Exercise goal – Begin at the line containing "(2 = 256 * (([0#8, 1#8, 0#8, 0#8, 0#8, 2#8, 1#8]" in the entries below and end at the line containing "5#8] : List Byte).length ∧"; transcribe that range exactly and nothing outside it.

Extracted entries –
==================================================

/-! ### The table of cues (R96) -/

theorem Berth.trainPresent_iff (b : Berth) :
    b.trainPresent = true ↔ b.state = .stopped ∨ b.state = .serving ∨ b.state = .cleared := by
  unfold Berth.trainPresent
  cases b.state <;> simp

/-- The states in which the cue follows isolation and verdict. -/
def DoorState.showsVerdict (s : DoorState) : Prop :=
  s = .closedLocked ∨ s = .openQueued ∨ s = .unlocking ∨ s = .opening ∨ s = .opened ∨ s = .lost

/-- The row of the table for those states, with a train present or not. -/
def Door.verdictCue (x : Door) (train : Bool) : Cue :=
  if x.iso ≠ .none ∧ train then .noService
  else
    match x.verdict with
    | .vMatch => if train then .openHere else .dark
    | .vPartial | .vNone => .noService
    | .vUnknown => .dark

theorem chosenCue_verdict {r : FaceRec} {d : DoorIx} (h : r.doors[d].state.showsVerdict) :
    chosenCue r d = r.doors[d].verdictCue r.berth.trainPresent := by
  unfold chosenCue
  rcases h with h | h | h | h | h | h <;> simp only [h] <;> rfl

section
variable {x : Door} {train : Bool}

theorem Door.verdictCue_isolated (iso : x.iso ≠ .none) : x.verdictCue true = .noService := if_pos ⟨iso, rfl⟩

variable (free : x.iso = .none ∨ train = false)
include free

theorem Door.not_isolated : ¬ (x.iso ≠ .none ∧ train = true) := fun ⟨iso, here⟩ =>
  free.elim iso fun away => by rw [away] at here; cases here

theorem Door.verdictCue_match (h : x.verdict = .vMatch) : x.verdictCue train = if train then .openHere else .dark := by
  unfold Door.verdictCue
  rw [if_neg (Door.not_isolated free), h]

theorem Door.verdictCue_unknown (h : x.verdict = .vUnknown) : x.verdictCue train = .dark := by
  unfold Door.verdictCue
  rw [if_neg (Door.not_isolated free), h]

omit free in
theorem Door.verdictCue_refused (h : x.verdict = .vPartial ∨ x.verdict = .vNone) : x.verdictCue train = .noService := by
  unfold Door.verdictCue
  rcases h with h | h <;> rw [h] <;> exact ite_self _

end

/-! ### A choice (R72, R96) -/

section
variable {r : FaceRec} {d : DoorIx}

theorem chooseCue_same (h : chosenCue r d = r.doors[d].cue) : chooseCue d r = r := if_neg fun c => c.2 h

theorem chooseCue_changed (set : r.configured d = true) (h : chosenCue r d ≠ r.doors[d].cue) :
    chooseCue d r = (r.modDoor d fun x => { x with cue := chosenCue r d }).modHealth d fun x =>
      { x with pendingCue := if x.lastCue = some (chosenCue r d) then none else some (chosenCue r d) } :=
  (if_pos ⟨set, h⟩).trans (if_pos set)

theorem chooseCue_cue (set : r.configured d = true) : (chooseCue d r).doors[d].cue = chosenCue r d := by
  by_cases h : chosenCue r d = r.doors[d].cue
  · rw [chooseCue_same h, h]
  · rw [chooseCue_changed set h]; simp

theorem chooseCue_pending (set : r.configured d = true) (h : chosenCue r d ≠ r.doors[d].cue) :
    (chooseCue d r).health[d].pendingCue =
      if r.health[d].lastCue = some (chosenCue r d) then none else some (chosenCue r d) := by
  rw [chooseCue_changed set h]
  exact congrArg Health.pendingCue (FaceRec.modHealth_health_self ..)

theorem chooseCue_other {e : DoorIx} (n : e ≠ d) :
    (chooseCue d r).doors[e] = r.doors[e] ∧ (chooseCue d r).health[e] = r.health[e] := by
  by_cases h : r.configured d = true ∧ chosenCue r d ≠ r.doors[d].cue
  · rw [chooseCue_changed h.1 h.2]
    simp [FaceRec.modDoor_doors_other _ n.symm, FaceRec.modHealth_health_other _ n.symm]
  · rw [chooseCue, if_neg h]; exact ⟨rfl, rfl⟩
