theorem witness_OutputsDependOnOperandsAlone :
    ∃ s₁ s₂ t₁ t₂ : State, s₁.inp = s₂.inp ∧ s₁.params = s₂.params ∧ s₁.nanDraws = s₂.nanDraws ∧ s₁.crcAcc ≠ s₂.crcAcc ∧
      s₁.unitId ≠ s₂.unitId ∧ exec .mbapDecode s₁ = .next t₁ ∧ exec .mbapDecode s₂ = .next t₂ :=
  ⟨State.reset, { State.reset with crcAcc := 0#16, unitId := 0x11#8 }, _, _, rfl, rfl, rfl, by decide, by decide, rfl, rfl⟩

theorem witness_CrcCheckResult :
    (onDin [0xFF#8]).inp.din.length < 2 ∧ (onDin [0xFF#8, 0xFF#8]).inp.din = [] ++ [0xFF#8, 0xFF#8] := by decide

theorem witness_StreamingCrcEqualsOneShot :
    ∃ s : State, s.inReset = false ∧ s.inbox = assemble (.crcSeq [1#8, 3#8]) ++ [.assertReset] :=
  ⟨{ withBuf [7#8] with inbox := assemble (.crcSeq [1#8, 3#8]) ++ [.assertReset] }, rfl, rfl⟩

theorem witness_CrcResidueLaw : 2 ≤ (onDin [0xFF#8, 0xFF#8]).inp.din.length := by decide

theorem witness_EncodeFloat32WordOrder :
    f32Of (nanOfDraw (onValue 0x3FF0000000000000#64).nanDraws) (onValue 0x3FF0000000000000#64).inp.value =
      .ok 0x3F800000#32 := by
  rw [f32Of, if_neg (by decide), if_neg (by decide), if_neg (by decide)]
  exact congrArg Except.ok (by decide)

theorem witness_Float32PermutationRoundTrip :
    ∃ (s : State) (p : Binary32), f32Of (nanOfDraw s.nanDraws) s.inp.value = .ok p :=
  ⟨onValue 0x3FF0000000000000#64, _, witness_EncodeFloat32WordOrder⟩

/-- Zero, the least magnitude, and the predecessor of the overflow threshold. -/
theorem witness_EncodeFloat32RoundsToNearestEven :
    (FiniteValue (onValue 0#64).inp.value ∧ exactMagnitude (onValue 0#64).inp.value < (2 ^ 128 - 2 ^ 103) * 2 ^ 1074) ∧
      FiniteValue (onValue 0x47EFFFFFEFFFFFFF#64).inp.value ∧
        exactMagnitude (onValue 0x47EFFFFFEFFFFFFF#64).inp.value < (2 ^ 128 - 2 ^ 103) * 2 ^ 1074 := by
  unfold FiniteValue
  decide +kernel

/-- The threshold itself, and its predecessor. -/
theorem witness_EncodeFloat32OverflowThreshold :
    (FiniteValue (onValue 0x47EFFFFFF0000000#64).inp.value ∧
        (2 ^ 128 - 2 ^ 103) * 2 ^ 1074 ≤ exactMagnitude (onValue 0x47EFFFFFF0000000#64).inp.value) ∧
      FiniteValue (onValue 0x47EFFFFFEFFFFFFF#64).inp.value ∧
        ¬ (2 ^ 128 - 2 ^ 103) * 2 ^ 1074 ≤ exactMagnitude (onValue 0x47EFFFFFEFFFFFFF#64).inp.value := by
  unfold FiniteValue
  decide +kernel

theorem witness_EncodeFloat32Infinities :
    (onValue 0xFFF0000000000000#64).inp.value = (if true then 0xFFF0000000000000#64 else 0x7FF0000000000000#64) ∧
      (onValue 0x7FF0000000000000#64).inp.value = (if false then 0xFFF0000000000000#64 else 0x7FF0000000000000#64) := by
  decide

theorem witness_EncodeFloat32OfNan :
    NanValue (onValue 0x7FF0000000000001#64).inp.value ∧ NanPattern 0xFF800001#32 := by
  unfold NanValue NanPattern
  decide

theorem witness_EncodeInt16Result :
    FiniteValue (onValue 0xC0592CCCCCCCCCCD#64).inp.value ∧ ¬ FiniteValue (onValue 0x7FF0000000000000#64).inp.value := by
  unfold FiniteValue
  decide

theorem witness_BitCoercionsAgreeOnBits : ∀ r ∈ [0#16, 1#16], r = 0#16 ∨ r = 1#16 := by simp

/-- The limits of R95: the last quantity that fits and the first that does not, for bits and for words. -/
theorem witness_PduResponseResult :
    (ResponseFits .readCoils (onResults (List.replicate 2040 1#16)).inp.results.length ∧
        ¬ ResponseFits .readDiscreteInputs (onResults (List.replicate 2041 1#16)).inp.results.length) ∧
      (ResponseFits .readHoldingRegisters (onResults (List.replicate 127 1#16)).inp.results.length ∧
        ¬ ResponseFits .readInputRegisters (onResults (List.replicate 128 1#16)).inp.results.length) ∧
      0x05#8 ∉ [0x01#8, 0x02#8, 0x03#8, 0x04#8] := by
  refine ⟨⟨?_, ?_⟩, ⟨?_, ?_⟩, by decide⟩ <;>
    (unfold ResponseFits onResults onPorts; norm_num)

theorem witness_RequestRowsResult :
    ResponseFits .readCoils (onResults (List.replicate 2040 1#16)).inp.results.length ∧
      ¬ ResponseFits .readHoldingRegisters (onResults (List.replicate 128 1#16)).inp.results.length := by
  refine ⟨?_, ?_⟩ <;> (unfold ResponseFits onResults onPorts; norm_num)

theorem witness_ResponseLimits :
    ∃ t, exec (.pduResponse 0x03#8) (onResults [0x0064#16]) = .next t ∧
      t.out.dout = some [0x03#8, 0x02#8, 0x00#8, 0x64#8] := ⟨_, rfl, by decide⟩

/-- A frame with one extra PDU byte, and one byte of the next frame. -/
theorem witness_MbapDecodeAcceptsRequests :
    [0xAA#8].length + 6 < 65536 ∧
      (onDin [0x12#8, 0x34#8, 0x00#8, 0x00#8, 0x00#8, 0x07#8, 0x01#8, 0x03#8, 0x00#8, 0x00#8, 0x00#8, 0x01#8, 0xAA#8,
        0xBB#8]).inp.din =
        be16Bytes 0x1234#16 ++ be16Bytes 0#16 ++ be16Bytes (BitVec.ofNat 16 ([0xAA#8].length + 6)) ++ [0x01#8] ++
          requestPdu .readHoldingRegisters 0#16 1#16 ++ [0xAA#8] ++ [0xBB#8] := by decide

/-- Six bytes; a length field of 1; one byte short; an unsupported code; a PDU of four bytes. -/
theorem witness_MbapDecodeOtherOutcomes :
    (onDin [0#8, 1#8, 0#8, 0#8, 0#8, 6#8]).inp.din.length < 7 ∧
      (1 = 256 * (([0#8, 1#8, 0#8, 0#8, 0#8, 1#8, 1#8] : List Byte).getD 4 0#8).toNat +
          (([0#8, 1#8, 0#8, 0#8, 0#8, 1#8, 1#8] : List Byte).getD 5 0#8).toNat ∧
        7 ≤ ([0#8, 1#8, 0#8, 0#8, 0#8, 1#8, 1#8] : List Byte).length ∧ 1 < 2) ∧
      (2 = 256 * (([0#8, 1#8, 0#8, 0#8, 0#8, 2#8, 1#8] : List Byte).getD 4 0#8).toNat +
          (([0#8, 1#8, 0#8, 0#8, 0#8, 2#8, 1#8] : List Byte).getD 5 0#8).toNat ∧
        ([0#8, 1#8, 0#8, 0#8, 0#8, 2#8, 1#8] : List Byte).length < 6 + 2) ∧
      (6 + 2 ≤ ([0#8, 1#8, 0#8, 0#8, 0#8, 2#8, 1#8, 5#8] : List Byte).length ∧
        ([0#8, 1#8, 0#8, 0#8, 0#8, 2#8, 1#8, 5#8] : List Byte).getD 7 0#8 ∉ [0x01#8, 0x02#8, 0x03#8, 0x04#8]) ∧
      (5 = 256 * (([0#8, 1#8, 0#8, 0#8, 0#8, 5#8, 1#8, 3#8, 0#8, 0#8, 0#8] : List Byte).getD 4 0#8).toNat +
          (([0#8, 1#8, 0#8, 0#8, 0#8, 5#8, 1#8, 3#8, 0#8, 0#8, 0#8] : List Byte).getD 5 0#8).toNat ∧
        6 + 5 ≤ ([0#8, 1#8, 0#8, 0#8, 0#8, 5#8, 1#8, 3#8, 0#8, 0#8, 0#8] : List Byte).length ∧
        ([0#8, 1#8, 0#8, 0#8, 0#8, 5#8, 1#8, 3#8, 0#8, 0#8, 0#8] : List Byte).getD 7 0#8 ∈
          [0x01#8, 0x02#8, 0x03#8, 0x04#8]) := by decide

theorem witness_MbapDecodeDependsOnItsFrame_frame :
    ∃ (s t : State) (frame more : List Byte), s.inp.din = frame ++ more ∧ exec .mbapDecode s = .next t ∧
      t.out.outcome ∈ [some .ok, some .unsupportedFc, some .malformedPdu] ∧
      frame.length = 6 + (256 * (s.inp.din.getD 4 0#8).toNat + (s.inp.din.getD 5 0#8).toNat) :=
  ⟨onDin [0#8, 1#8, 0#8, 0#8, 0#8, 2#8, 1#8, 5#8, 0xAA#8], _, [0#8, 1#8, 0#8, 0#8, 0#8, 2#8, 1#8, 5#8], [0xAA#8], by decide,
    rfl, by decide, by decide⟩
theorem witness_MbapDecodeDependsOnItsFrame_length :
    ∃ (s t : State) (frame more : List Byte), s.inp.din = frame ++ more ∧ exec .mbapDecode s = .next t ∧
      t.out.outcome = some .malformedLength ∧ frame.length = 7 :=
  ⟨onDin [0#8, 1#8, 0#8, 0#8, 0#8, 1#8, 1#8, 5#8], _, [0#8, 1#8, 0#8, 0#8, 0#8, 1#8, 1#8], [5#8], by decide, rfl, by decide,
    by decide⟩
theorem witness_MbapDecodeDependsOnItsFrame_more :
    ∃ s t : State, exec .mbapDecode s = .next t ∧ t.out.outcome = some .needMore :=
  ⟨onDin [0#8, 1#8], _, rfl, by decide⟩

==================================================

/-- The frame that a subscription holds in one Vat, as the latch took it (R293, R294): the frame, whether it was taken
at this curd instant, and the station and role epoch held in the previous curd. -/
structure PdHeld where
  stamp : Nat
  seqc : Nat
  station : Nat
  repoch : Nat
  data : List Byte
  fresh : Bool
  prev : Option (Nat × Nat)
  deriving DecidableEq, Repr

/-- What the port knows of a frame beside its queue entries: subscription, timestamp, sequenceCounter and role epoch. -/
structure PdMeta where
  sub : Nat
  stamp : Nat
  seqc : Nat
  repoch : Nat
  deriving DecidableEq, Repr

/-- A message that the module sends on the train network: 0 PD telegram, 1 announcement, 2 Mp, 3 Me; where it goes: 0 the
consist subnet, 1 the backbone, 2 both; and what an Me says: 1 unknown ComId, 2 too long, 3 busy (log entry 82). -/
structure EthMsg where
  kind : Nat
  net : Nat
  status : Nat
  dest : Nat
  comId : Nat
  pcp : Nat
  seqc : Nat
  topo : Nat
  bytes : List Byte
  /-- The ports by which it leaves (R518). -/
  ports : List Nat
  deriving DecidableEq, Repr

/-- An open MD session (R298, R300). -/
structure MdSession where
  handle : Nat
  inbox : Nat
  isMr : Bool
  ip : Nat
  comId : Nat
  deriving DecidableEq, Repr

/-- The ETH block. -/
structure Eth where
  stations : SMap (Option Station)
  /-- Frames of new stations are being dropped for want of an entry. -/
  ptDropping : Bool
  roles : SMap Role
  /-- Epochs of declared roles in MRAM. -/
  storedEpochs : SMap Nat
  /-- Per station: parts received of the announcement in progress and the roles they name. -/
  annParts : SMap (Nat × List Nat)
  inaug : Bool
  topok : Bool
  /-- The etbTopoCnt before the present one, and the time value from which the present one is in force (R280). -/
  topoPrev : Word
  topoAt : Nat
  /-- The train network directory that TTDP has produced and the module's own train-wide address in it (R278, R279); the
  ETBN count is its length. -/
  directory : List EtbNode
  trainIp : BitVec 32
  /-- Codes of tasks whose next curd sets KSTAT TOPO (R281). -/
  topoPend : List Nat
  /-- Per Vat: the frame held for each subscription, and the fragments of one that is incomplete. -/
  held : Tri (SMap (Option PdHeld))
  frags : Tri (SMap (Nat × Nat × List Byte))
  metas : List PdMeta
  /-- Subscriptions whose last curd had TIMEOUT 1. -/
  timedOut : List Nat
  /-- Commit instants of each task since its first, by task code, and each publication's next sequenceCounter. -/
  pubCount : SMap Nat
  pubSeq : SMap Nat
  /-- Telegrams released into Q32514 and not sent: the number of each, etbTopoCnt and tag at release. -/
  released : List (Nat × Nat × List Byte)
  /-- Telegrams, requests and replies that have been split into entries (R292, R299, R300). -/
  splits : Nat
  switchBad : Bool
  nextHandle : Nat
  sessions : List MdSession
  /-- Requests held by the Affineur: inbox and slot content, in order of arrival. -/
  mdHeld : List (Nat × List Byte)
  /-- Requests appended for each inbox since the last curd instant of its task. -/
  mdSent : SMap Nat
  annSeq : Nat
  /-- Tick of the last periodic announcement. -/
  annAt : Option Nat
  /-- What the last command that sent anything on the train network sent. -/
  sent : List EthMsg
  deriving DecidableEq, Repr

==================================================

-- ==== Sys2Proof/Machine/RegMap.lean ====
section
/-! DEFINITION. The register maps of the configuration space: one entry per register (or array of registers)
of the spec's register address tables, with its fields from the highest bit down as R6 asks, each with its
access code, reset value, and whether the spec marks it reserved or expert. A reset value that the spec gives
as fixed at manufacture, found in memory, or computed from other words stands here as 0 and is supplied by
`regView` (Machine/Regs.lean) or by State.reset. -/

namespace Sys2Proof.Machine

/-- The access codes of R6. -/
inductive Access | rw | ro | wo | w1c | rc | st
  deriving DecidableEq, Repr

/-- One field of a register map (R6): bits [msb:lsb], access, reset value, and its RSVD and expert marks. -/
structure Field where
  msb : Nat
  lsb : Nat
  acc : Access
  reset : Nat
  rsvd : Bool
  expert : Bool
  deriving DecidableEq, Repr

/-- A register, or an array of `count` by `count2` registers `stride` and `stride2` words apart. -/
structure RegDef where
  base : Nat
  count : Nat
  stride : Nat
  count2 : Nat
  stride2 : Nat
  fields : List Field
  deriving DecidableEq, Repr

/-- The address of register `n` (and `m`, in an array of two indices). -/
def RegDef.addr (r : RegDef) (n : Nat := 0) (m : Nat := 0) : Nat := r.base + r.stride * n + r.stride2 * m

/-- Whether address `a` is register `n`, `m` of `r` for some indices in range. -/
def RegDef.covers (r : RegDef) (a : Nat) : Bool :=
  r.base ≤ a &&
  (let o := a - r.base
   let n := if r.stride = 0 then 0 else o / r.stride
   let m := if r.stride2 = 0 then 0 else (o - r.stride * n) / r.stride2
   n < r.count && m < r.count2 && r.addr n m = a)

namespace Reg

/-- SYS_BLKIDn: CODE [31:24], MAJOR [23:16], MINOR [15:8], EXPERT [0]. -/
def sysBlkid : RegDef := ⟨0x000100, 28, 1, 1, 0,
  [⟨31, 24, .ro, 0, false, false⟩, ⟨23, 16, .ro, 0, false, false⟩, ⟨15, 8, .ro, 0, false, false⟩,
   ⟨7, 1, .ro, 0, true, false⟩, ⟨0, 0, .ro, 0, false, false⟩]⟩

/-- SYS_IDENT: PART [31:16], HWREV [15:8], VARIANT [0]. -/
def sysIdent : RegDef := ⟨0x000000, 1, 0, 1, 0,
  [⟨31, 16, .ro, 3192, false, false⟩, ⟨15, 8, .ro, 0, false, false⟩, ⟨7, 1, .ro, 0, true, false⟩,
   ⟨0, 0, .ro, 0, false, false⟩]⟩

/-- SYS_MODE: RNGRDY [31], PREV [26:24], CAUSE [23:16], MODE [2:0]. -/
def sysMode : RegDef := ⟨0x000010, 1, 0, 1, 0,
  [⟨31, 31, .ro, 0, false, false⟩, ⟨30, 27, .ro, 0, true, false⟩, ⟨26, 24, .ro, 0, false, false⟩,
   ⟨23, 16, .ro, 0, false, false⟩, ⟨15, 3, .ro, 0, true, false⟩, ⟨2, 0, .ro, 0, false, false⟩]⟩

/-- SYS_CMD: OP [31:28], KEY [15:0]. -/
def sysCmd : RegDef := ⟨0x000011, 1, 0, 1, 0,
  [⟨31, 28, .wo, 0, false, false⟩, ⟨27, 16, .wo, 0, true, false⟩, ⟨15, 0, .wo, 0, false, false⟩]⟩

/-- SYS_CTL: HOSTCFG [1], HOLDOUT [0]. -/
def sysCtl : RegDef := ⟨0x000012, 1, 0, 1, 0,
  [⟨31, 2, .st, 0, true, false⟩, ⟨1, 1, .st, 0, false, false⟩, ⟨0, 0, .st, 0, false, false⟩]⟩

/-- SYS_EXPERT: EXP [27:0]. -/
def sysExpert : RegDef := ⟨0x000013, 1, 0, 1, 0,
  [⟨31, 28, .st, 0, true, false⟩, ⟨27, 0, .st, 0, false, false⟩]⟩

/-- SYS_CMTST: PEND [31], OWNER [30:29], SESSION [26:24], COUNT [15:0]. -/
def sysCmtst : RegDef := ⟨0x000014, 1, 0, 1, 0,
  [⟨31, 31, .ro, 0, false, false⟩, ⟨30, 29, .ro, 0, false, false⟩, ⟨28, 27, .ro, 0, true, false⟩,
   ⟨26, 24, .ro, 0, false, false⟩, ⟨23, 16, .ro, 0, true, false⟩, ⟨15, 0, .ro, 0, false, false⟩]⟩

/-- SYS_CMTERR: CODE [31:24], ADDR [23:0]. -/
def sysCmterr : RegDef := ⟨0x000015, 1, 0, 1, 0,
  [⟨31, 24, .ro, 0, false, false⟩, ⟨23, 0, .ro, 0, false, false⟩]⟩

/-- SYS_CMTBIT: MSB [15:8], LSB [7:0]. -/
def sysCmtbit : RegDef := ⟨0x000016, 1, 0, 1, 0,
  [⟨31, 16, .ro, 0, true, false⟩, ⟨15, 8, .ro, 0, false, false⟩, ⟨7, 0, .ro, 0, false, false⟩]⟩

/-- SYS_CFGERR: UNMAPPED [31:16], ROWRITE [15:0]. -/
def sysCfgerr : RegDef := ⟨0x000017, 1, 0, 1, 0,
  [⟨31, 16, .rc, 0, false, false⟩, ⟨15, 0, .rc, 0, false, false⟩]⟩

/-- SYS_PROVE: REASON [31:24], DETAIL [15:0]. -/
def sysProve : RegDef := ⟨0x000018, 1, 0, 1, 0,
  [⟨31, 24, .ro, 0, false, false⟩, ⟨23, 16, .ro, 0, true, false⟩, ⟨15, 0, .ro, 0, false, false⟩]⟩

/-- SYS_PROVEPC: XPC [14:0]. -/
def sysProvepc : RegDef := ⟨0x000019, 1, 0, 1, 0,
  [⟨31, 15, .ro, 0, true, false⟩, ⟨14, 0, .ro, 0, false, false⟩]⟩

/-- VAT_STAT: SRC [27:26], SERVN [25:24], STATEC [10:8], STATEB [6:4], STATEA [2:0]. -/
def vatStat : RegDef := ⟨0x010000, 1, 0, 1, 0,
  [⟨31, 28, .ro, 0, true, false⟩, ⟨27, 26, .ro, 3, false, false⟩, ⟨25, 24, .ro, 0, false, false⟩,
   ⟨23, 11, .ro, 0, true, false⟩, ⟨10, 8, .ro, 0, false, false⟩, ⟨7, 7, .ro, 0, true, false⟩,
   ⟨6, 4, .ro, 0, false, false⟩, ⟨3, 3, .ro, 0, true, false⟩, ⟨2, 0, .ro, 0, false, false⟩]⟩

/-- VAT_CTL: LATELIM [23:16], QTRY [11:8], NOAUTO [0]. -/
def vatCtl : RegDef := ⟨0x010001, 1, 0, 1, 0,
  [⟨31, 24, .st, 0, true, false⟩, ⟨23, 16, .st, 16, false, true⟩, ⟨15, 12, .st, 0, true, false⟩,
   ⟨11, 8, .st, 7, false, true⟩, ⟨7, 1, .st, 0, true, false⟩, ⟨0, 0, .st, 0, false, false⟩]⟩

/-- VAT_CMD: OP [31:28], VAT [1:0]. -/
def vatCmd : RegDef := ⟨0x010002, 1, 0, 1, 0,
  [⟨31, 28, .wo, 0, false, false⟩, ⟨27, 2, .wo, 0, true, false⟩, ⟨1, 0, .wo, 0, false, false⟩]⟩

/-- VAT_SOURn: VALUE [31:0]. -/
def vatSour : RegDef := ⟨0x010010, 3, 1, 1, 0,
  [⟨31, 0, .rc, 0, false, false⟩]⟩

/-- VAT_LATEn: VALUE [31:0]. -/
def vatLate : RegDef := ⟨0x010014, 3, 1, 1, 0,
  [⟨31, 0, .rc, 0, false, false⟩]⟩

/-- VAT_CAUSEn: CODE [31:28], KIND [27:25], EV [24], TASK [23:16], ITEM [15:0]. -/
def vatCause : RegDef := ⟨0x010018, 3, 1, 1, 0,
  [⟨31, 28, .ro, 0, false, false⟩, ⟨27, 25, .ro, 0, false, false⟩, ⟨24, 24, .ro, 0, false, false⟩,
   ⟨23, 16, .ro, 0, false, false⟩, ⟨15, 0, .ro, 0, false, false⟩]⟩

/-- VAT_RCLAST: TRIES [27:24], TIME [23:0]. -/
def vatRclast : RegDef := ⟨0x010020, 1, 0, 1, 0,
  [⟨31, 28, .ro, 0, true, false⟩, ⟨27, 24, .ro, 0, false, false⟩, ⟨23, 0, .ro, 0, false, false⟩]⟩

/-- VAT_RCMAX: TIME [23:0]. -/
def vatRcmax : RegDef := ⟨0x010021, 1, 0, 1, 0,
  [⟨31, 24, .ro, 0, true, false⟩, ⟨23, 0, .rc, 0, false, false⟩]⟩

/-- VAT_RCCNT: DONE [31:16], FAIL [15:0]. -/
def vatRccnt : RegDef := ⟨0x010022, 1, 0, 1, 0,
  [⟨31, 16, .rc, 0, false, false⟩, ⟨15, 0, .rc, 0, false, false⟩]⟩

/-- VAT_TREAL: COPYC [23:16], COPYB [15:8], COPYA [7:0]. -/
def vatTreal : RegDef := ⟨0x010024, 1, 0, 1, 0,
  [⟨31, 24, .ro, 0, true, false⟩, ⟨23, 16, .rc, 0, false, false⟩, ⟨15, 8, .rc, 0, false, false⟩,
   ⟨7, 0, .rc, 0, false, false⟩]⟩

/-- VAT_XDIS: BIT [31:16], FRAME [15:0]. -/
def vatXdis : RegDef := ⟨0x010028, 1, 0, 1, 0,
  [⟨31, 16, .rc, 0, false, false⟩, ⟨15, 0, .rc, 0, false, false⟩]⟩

==================================================

Response for this exercise –
      (2 = 256 * (([0#8, 1#8, 0#8, 0#8, 0#8, 2#8, 1#8] : List Byte).getD 4 0#8).toNat +
          (([0#8, 1#8, 0#8, 0#8, 0#8, 2#8, 1#8] : List Byte).getD 5 0#8).toNat ∧
        ([0#8, 1#8, 0#8, 0#8, 0#8, 2#8, 1#8] : List Byte).length < 6 + 2) ∧
      (6 + 2 ≤ ([0#8, 1#8, 0#8, 0#8, 0#8, 2#8, 1#8, 5#8] : List Byte).length ∧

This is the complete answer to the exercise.